The predictive performance of the LR and SVM models was evaluated. The LR model achieved an AUC value of 0.739 (95%CI:0.609-0.870) for the ROC curve, and after 5-fold cross-validation, the ROC-AUC of the LR model was 0.732 (95%CI:0.595-0.868) as shown in Figure 3-A and B. The SVM model had an AUC value of 0.741 (95%CI:0.608-0.874) for the ROC curve, and a 5-fold cross-validated ROC-AUC of 0.700(95%CI:0.555-0.835), as shown in Figure 4-A and B. Hosmer-Lemeshow goodness-of-fit test demonstrated comparatively good consistency between the predicted probabilities and the actual values for both the LR (P=0.838) and SVM (P=0.074) models, The corresponding calibration curves are shown in Figure 3-C and Figure 4-C. The AUC for the PR curve was 0.760 for the LR model (Figure 3-D) and 0.721 for the SVM model (Figure 4-D). The DCA curves showed if the risk threshold probability is between 30% to 80%, the two model both had superior net benefit (Figure 3-E and 4-E). The Delong test indicated no statistically significant difference in AUC values before cross-validation and after cross-validation in the two models (P=0.961 of LR model, P=0.703 of SVM model), indicating the stability of the model fitting.

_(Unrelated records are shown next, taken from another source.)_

-- ==== Sys2Proof/Machine/Dispatch.lean ====
section
/-!
DEFINITION. One arm for each command: the command's meaning.
-/
namespace Sys2Proof.Machine
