-- ==== Sys2Proof/WellFormed.lean ====
section
/-!
DEFINITION. Well-formed commands: every operand lies in the range that the spec gives its field. A meaning is total, so an ill-formed
command still has an outcome; the statements about one command assume it well-formed where its operand's range matters.
-/
namespace Sys2Proof

open Sys2Proof.Machine

/-! ### Operands -/

/-- Format S (R264). -/
def wfS (a : FmtS) : Bool := decide (a.rd < 16) && decide (a.rs1 < 16) && decide (a.rs2 < 16) && decide (a.imm < 2 ^ 40)
/-- Format C (R264). -/
def wfC (a : FmtC) : Bool := decide (a.rs1 < 16) && decide (a.count < 4096) && decide (a.imm < 2 ^ 36)
/-- Format V (R264). -/
def wfV (a : FmtV) : Bool :=
  decide (a.q < 8) && decide (a.vd < 32) && decide (a.vs1 < 32) && decide (a.vs2 < 32) && decide (a.vs3 < 32) && decide (a.imm < 2 ^ 32)
/-- Format L (R258, R264). -/
def wfL (a : FmtL) : Bool :=
  decide (a.q < 8) && decide (a.ld < 8) && decide (a.ls1 < 8) && decide (a.ls2 < 8) && decide (a.ls3 < 8) && decide (a.first < 256) &&
  decide (1 ≤ a.n) && decide (a.n ≤ 256) && decide (a.imm < 2 ^ 24)
/-- Format V or L of a masking instruction. -/
def wfVL : FmtVL → Bool
  | .v a => wfV a
  | .l a => wfL a
/-- Format G (R264). -/
def wfG (a : FmtG) : Bool :=
  decide (a.ld < 8) && decide (a.li < 8) && decide (a.xb < 16) && decide (a.first < 256) && decide (1 ≤ a.n) && decide (a.n ≤ 16) && decide (a.w ≤ 2)
/-- Format H (R264). -/
def wfH (a : FmtH) : Bool :=
  decide (a.xs < 16) && decide (a.xd < 16) && decide (a.xl < 16) && decide (a.fn ≤ 2) && decide (a.slot < 4)
/-- An element fault's index lies in the 16 elements of format G (R269). -/
def wfElem (e : ElemEnv) : Bool := e.ue.all (fun i => decide (i < 16))
/-- A sequencer operation: W0 to W31 and an operand that fits a register (R221, R278). -/
def wfSeq (o : SeqCmd) : Bool :=
  decide (o.rd < 32) && decide (o.ra < 32) && decide (o.rb < 32) && decide (o.rm < 32) && decide (1 ≤ o.m) && decide (o.m ≤ 8320) &&
  o.opens.all (fun n => decide (n ≤ 2384))
/-- A frame's fields (R351, R353). -/
def wfFrame (f : RxFrame) : Bool :=
  decide (f.src < 2 ^ 12) && decide (f.dst < 2 ^ 12) && decide (f.hops < 2 ^ 8) && decide (f.seq < 2 ^ 32) && decide (f.ack < 2 ^ 32) &&
  decide (f.beat < 2 ^ 64) && decide (f.txc < 2 ^ 32)
/-- A consumer of the DRBG (R336). -/
def wfConsumer : Consumer → Bool
  | .facetGen f => decide (f < 128)
  | .kmGen => true
  | .kmJob t => decide (t < 131072)
  | .job t => decide (t < 131072)
  | .random t => decide (t < 131072)
/-- A write of one or two doublewords with their byte enables. -/
def wfDws (l : List (Nat × Nat)) : Bool := decide (1 ≤ l.length) && l.all (fun x => decide (x.1 < 2 ^ 32) && decide (x.2 < 16))
/-- What passed with a beat (R37): facets and job numbers in range. -/
def wfEdge (e : EdgeEnv) : Bool :=
  e.spread.all (fun x => decide (x.1 < 128) && decide (x.2 < 128)) && e.pieces.all (fun x => decide (x.1 < 131072) && decide (x.2 < 16)) &&
  e.calm.all (fun x => decide (x < 10))
/-- What a facet finds when it takes work (R24): 1 to 64 initial sub-tasks. -/
def wfTake (e : TakeEnv) : Bool := decide (1 ≤ e.subs) && decide (e.subs ≤ 64)
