/-! ### The ledger's flash, the card's lines and the RTC (chapters 16 to 18) -/

/-- A program that verifies commits the record at the head of the stage under the next sequence number; one that fails is tried once more, and then leaves
a dead slot and a FLASH_ERROR. An erase that verifies leaves its sector empty and counts; one that fails is tried once more, and then the sector is
bad. -/
def Obligations.LedgerFlash : Prop :=
  (∀ s n, s.dev.ledger.busy = some (.program n) →
      (∀ r more rest, s.dev.ledger.stage = (r :: more) :: rest →
        ∃ d : Dev, Does (.ledgerProgramDone true) s d.ledgerKick ∧
          d.ledger = { s.dev.ledger.put r (s.dev.ledger.lastSeq + 1) 0x3C with
            lastSeq := s.dev.ledger.lastSeq + 1, stage := if more.isEmpty then rest else more :: rest, busy := none } ∧
          d = { s.dev with ledger := d.ledger, stats := (s.dev.bump Reg.LEDGER_COMMITTED 1).stats }) ∧
      (n = 1 → Does (.ledgerProgramDone false) s { s.dev with ledger := { s.dev.ledger with busy := some (.program 2) } }) ∧
      (∀ r more rest, n ≠ 1 → s.dev.ledger.stage = (r :: more) :: rest →
        ∃ d : Dev, Does (.ledgerProgramDone false) s d.ledgerKick ∧ d.ledger.flashError = true ∧ d.ledger.lastSeq = s.dev.ledger.lastSeq ∧ d.ledger.busy = none)) ∧
  (∀ s k n, s.dev.ledger.busy = some (.erase k n) → k < s.dev.ledger.sectors.length →
      (∃ d : Dev, Does (.ledgerEraseDone true) s d.ledgerKick ∧ d.ledger.sector k = { slots := [], bad := false } ∧
        d.ledger.erasing = s.dev.ledger.erasing.filter (fun x => x != k) ∧ d.ledger.busy = none ∧
        d = { s.dev with ledger := d.ledger, stats := (s.dev.bump Reg.LEDGER_ERASES 1).stats }) ∧
      (n = 1 → Does (.ledgerEraseDone false) s { s.dev with ledger := { s.dev.ledger with busy := some (.erase k 2) } }) ∧
      (n ≠ 1 → ∃ d : Dev, Does (.ledgerEraseDone false) s d.ledgerKick ∧ d.ledger.sector k = { slots := [], bad := true } ∧ d.ledger.flashError = true))


/-- The card's socket: an insertion powers the card and begins its initialisation, a removal leaves the port empty and ends what ran with cause 1, and a
failed initialisation is tried again. The card's lines: a good response moves initialisation on, and after the last command the mount begins; a bad
one is retried three times. -/
def Obligations.CardSocketAndLines : Prop :=
  (∀ s, (∀ m wp, s.dev.card.present = false → s.dev.rbit Reg.CARD_CTRL 1 = true → s.dev.fences.card = false →
        Does (.cardInserted m wp) s { s.dev with
          card := { s.dev.card with wp := wp, media := some m, present := true, phase := .initialising, initTries := 0, powered := true, initStep := 0, op := none },
          stats := (s.dev.bump Reg.CARD_INSERTIONS 1).stats }) ∧
      (s.dev.card.present = true → ∃ e, Does .cardRemoved s e ∧ e.card.present = false ∧ e.card.media = none ∧ e.card.powered = false ∧ e.card.phase = .empty ∧
        e.card.bound = false ∧ e.card.index = [] ∧ e.card.op = none ∧ (∀ o, s.dev.card.op = some o → o.op ≠ 0 → e.card.cause = 1 ∧ e.card.lastOp = o.op) ∧
        e.jobs = s.dev.jobs ∧ e.edges = s.dev.edges) ∧
      (∀ m, s.dev.card.phase = .initialising → s.dev.card.powered = false → s.dev.card.media = some m → s.dev.card.present = true →
        s.dev.rbit Reg.CARD_CTRL 1 = true → s.dev.fences.card = false →
        Does .cardInitRetry s { s.dev with card := { s.dev.card with powered := true, phase := .initialising, initStep := 0, op := none } })) ∧
  (∀ s absent wp, s.dev.card.powered = true →
      (s.dev.card.phase = .initialising → s.dev.card.initStep + 1 < s.dev.initCmds.length →
        Does (.sdResponse true absent wp) s { s.dev with card := { s.dev.card with wp := wp, initStep := s.dev.card.initStep + 1, op := none } }) ∧
      (s.dev.card.phase = .initialising → s.dev.initCmds.length ≤ s.dev.card.initStep + 1 →
        ∃ e, Does (.sdResponse true absent wp) s e ∧ e.card.phase = .recovering ∧ e.card.op = some { op := 9, step := 0, reads := [0, 1] } ∧ e.card.mode = s.dev.cardMode) ∧
      (∀ o, s.dev.card.phase ≠ .initialising → s.dev.card.op = some o →
        Does (.sdResponse true absent wp) s { s.dev with card := { s.dev.card with wp := wp, op := some { o with tries := 0 } } }) ∧
      (∀ o, s.dev.card.phase ≠ .initialising → s.dev.card.op = some o → o.tries < 3 →
        s.dev.classN (sourceClass Blk.card (if absent then 2 else 0)).code = 0 →
        ∃ e, Does (.sdResponse false absent wp) s e ∧ e.card = { s.dev.card with wp := wp, op := some { o with tries := o.tries + 1 } } ∧
          e.stat Reg.CARD_RETRIES = (s.dev.stat Reg.CARD_RETRIES + 1) % 2 ^ 64))


/-- Blocks of the card: a good block is taken or written and counted, and the operation goes on; a bad one is an error that is retried; an access beyond
its limit ends the operation with cause 3; SD_WP is sampled before each write, and its fall starts a pending replay. Held seal shares are erased 600
RTC seconds after the last one was read; the RTC moves on by the seconds measured. -/
def Obligations.CardBlocksAndShares : Prop :=
  (∀ s o m, s.dev.card.op = some o → s.dev.card.media = some m →
      (∀ b b2 rest, o.reads = b :: b2 :: rest →
        Does (.sdReadBlock true) s { s.dev with
          card := { s.dev.card with op := some { o with reads := b2 :: rest, got := o.got ++ m.block b, moved := o.moved + 1, tries := 0 } },
          stats := (s.dev.bump Reg.CARD_BLOCKS_READ 1).stats }) ∧
      (∀ b, o.reads = [b] →
        Does (.sdReadBlock true) s (Dev.readsDone { s.dev with
          card := { s.dev.card with op := some { o with reads := [], got := o.got ++ m.block b, moved := o.moved + 1, tries := 0 } },
          stats := (s.dev.bump Reg.CARD_BLOCKS_READ 1).stats } { o with reads := [], got := o.got ++ m.block b, moved := o.moved + 1, tries := 0 })) ∧
      (∀ b rest, o.reads = b :: rest → Does (.sdReadBlock false) s s.dev.dataCrc) ∧
      (∀ wp st b v st2 b2 v2 rest, o.writes = (st, b, v) :: (st2, b2, v2) :: rest → wp = false →
        Does (.sdWriteDone true wp) s { s.dev with
          card := { s.dev.card with wp := false, media := some (m.put b v), lastStep := st2, op := some { o with writes := (st2, b2, v2) :: rest, moved := o.moved + 1, tries := 0 } },
          stats := (s.dev.bump Reg.CARD_BLOCKS_WRITTEN 1).stats }) ∧
      (∀ wp st b v, o.writes = [(st, b, v)] → o.op ≠ 9 → ∃ e, Does (.sdWriteDone true wp) s e ∧ e.card.media = some (m.put b v) ∧ e.card.op = none ∧
        e.card.phase = .ready ∧ e.card.lastOp = o.op ∧ e.card.cause = 0 ∧ e.card.lastBlocks = o.moved + 1) ∧
      (s.dev.card.powered = true → s.dev.card.phase ≠ .initialising → Does .sdTimeout s ((s.dev.event Blk.card 2 0 0).cardFail 3)) ∧
      Does .sdWpRelease s { s.dev with card := { s.dev.card with wp := false } }) ∧
  (∀ s, (s.dev.card.shares ≠ [] → s.dev.card.shareTime + 600 ≤ s.dev.vbat.rtc → Does .shareHoldExpire s { s.dev with card := { s.dev.card with shares := [] } }) ∧
      (s.dev.vbat.rtc < s.dev.card.shareTime + 600 → Does .shareHoldExpire s s.dev) ∧
      (∀ n, Does (.rtcDiscipline n) s { s.dev with vbat := { s.dev.vbat with rtc := (s.dev.vbat.rtc + n) % 2 ^ 32 } }) ∧
      (∀ ws, s.dev.card.replay ≠ [] → s.dev.card.phase = .ready → s.dev.card.op = none →
        ws = s.dev.card.replay.map (fun r => (4, s.dev.card.indexStart + r.1, r.2)) ++ [(5, s.dev.card.journalStart, zeros 512)] →
        ∃ e, Does .sdWpRelease s e ∧ e.card.phase = .recovering ∧ e.card.op = some { op := 9, step := 5, writes := ws, opSeq := s.dev.card.replaySeq } ∧
          e.card.wp = false ∧ e.jobs = s.dev.jobs))

/-! ### Moments that come due (R22 to R25, R29, R82, R90, R262, R270, R271, R338, R392, R404, R406) -/

/-- A facet that is live and idle takes the newest entry of its own deque that it may take; then, outside a gang, the next job of its setting's input
queue, with its initial sub-tasks; then the oldest entry of another facet of its setting, tried in order; and else it waits for the next push or deal.
Secret work waits for a generator with a valid seed. -/
def Obligations.FacetsTakeWork : Prop :=
  ∀ s f env, f < 128 → s.dev.facetFenced f = false → (s.dev.facet f).task = none → s.dev.halt.on = false → env.dequeFault = false →
    (∀ en j, (s.dev.facet f).deque.reverse.find? (s.dev.facet f).mayTake = some en → s.dev.job? en.tag = some j →
      ((s.dev.jobSecret j = true → s.dev.genOk f = true) → ∃ e, Does (.facetTakeWork f env) s e ∧ (e.facet f).task = some (en.tag, en.sub) ∧
        (e.facet f).deque = (s.dev.facet f).deque.erase en ∧ e.job? en.tag = some { j with phase := .running, genWait := none } ∧ KeptJobs s.dev e en.tag ∧
        (∀ g, g ≠ f → e.facet g = s.dev.facet g)) ∧
      (s.dev.jobSecret j = true → s.dev.genOk f = false →
        Does (.facetTakeWork f env) s (s.dev.modJob en.tag (fun j => { j with genWait := some (j.genWait.getD s.dev.edges) })))) ∧
    (∀ t rest j, (s.dev.facet f).deque = [] → (s.dev.facet f).gangJob = none → s.dev.settings.length = 16 → (s.dev.setting (f / 8)).input = t :: rest →
      s.dev.job? t = some j → (s.dev.jobSecret j = true → s.dev.genOk f = true) →
      let n := max 1 (min env.subs 64)
      ∃ e, Does (.facetTakeWork f env) s e ∧ (e.facet f).task = some (t, n - 1) ∧ (e.facet f).deque = (List.range (n - 1)).map (fun i => { tag := t, sub := i }) ∧
        t ∉ (e.setting (f / 8)).input ∧ e.job? t = some { j with phase := .running, mask := 2 ^ n - 1, started := true, unit := f, genWait := none } ∧
        KeptJobs s.dev e t) ∧
    (∀ v en j, (s.dev.facet f).deque = [] → (s.dev.facet f).gangJob = none → (s.dev.setting (f / 8)).input = [] → (s.dev.facet f).stealWait = false →
      (victims f).findSome? (fun v => ((s.dev.facet v).deque.find? (s.dev.facet f).mayTake).map (fun e => (v, e))) = some (v, en) → s.dev.job? en.tag = some j →
      (s.dev.jobSecret j = true → s.dev.genOk f = true) →
      ∃ e, Does (.facetTakeWork f env) s e ∧ (e.facet f).task = some (en.tag, en.sub) ∧ (e.facet v).deque = (s.dev.facet v).deque.erase en ∧
        e.stat Reg.LADLE_STEALS = (s.dev.stat Reg.LADLE_STEALS + 1) % 2 ^ 64) ∧
    ((s.dev.facet f).deque = [] → (s.dev.facet f).gangJob = none → (s.dev.setting (f / 8)).input = [] →
      (∀ v, v ∈ victims f → (s.dev.facet v).deque.find? (s.dev.facet f).mayTake = none) →
      ∃ e, Does (.facetTakeWork f env) s e ∧ (e.facet f).stealWait = true ∧ (e.facet f).task = none ∧ e.jobs = s.dev.jobs)

/-- A poll group falls due an interval after its last read; a LATENCY claim that has waited LATENCY_WAIT beats is given up and dealt again; a lone
completion entry whose linger expires is written and its descriptors published; a hash request returns; and a suspended slice resumes as the first of
its facet in a beat, once its data have come. Before their moment none of them changes anything. -/
def Obligations.IntervalsExpire : Prop :=
  ∀ s, (∀ g, s.dev.groupInterval? g = true → ∃ e, Does (.pollGroupDue g) s e ∧
      e.group g = { s.dev.group g with dueSince := some ((s.dev.group g).lastRead + (s.dev.group g).interval) } ∧ (∀ h, h ≠ g → e.group h = s.dev.group h)) ∧
    (∀ g, s.dev.edges + 1 < (s.dev.group g).lastRead + (s.dev.group g).interval → Does (.pollGroupDue g) s s.dev) ∧
    (∀ t j, s.dev.job? t = some j → s.dev.claimExpired j = true → ∃ e, Does (.latencyWaitExpire t) s e ∧
      e.job? t = some { j with phase := .ready, redealt := true } ∧ KeptJobs s.dev e t ∧ (∀ i, i < 16 → ∀ c ∈ (e.setting i).claims, c.tag ≠ t)) ∧
    (∀ t j, s.dev.job? t = some j → s.dev.claimExpired j = false → Does (.latencyWaitExpire t) s s.dev) ∧
    (∀ q l, (s.dev.ring q).lone = some l → l.since + s.dev.rf Reg.POLL_COMPLETION_LINGER 0 16 ≤ s.dev.edges →
      ∃ e, Does (.lingerExpire q) s e ∧ (e.ring q).lone = none ∧ e.headDue = [] ∧
        ((s.dev.fn (s.dev.ring q).func).inWindow ((s.dev.ring q).entryAddr l.q) l.entry.length = true →
          { fn := (s.dev.ring q).func, kind := .entry, addr := (s.dev.ring q).entryAddr l.q, data := l.entry } ∈ e.writes)) ∧
    (∀ q, (∀ l, (s.dev.ring q).lone = some l → s.dev.edges < l.since + s.dev.rf Reg.POLL_COMPLETION_LINGER 0 16) → Does (.lingerExpire q) s s.dev) ∧
    (∀ f, f < 128 → (s.dev.facet f).hashQueue ≠ [] → ∃ e, Does (.hashRequestDone f) s e ∧ e.facet f = (s.dev.facet f).hashReturn ∧
      (∀ g, g ≠ f → e.facet g = s.dev.facet g) ∧ e.stat (Reg.SET_HASH_REQS (f / 8)) = (s.dev.stat (Reg.SET_HASH_REQS (f / 8)) + 1) % 2 ^ 64) ∧
    (∀ f c n, (s.dev.facet f).suspended = some c → (s.dev.facet f).resumable = some n → n < s.dev.edges → (s.dev.facet f).beatUsed = 0 →
      ∃ e, Does (.sliceResume f) s e ∧ e.facet f = { s.dev.facet f with suspended := none, resumable := none } ∧ (∀ g, g ≠ f → e.facet g = s.dev.facet g)) ∧
    (∀ f, (s.dev.facet f).beatUsed ≠ 0 → Does (.sliceResume f) s s.dev)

The LR and SVM models both output the probability of predicting CD38 expression level, referred to as Rad_score. There was a significant difference in the distribution of Rad_score between the CD38high and CD38low groups (p<0.01). The CD38high group exhibited higher Rad_score (Figure 3-F and 4-F).